§ **What needs to be done**
Set down exactly the entries below, beginning at their first line and ending at the line with "open Sys2Proof.Machine".
#### Material to process
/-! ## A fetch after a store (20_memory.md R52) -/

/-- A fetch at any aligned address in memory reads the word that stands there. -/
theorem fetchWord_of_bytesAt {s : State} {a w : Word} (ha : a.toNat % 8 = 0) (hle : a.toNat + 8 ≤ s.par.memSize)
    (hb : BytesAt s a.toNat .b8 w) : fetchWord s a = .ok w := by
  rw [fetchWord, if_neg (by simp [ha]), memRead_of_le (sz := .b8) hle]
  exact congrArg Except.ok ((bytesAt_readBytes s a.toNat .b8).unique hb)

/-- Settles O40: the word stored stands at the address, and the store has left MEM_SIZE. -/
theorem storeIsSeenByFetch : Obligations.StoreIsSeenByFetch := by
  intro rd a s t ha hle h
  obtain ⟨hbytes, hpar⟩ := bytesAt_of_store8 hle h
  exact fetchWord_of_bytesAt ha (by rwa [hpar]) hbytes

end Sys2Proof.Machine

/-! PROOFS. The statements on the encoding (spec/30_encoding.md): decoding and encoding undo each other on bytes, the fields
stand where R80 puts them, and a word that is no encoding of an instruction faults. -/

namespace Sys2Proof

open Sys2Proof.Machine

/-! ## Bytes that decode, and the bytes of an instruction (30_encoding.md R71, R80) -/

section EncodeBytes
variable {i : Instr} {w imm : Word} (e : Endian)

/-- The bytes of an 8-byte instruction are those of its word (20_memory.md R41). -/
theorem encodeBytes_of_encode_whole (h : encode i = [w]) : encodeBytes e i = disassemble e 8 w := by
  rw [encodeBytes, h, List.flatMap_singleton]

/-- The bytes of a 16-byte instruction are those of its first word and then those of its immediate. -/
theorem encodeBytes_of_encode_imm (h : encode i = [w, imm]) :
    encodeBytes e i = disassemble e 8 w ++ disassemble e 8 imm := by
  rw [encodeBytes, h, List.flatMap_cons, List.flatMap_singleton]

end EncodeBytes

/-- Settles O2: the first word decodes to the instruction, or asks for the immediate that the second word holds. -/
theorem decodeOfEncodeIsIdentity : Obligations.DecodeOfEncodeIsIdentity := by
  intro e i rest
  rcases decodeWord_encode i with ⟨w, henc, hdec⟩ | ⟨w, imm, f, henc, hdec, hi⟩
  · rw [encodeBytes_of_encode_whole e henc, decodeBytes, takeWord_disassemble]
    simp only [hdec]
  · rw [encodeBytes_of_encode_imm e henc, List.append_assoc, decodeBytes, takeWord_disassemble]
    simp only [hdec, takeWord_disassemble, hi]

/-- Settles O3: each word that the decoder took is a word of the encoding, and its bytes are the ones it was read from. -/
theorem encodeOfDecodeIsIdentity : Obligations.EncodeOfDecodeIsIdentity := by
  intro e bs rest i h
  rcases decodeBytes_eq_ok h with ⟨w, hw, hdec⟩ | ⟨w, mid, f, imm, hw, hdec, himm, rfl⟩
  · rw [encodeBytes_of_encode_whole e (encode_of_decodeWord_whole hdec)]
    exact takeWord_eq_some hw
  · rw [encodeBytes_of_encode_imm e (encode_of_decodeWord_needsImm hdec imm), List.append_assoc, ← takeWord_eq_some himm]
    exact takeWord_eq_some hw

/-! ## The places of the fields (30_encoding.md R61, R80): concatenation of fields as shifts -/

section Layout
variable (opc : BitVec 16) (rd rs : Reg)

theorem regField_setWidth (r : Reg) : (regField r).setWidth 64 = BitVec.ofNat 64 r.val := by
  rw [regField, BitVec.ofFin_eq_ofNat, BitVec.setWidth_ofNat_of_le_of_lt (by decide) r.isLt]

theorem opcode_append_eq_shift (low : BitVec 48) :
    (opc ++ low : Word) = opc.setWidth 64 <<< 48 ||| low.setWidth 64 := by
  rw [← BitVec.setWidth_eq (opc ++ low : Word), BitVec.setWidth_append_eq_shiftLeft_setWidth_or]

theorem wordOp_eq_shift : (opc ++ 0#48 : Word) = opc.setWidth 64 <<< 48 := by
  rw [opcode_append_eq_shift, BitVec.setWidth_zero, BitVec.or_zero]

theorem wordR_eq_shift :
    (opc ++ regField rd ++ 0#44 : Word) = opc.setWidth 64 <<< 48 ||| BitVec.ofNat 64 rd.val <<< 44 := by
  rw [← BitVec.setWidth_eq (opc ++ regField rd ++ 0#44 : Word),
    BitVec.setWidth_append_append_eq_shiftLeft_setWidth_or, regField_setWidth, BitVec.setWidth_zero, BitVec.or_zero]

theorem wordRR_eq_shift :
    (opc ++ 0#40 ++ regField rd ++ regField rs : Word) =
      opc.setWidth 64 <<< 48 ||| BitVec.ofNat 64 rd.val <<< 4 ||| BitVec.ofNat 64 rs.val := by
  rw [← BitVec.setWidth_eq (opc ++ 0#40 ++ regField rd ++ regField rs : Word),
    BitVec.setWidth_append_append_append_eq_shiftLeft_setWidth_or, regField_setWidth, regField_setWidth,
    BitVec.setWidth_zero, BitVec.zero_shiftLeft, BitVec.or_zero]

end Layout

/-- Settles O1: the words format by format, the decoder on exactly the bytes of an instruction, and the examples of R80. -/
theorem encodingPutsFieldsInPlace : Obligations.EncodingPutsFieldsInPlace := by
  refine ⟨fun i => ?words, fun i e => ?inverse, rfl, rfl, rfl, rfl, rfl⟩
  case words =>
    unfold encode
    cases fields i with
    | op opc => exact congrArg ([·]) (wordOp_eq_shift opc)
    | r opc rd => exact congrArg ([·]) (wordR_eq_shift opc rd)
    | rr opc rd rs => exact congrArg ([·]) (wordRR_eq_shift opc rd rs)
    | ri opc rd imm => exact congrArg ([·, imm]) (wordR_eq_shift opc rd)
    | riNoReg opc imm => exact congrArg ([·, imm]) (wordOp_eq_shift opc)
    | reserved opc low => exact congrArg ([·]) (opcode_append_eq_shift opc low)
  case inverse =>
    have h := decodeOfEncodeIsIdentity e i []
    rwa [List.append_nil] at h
########
§ **Completed exercise**
/-! ## A fetch after a store (20_memory.md R52) -/

/-- A fetch at any aligned address in memory reads the word that stands there. -/
theorem fetchWord_of_bytesAt {s : State} {a w : Word} (ha : a.toNat % 8 = 0) (hle : a.toNat + 8 ≤ s.par.memSize)
    (hb : BytesAt s a.toNat .b8 w) : fetchWord s a = .ok w := by
  rw [fetchWord, if_neg (by simp [ha]), memRead_of_le (sz := .b8) hle]
  exact congrArg Except.ok ((bytesAt_readBytes s a.toNat .b8).unique hb)

/-- Settles O40: the word stored stands at the address, and the store has left MEM_SIZE. -/
theorem storeIsSeenByFetch : Obligations.StoreIsSeenByFetch := by
  intro rd a s t ha hle h
  obtain ⟨hbytes, hpar⟩ := bytesAt_of_store8 hle h
  exact fetchWord_of_bytesAt ha (by rwa [hpar]) hbytes

end Sys2Proof.Machine

/-! PROOFS. The statements on the encoding (spec/30_encoding.md): decoding and encoding undo each other on bytes, the fields
stand where R80 puts them, and a word that is no encoding of an instruction faults. -/

namespace Sys2Proof

open Sys2Proof.Machine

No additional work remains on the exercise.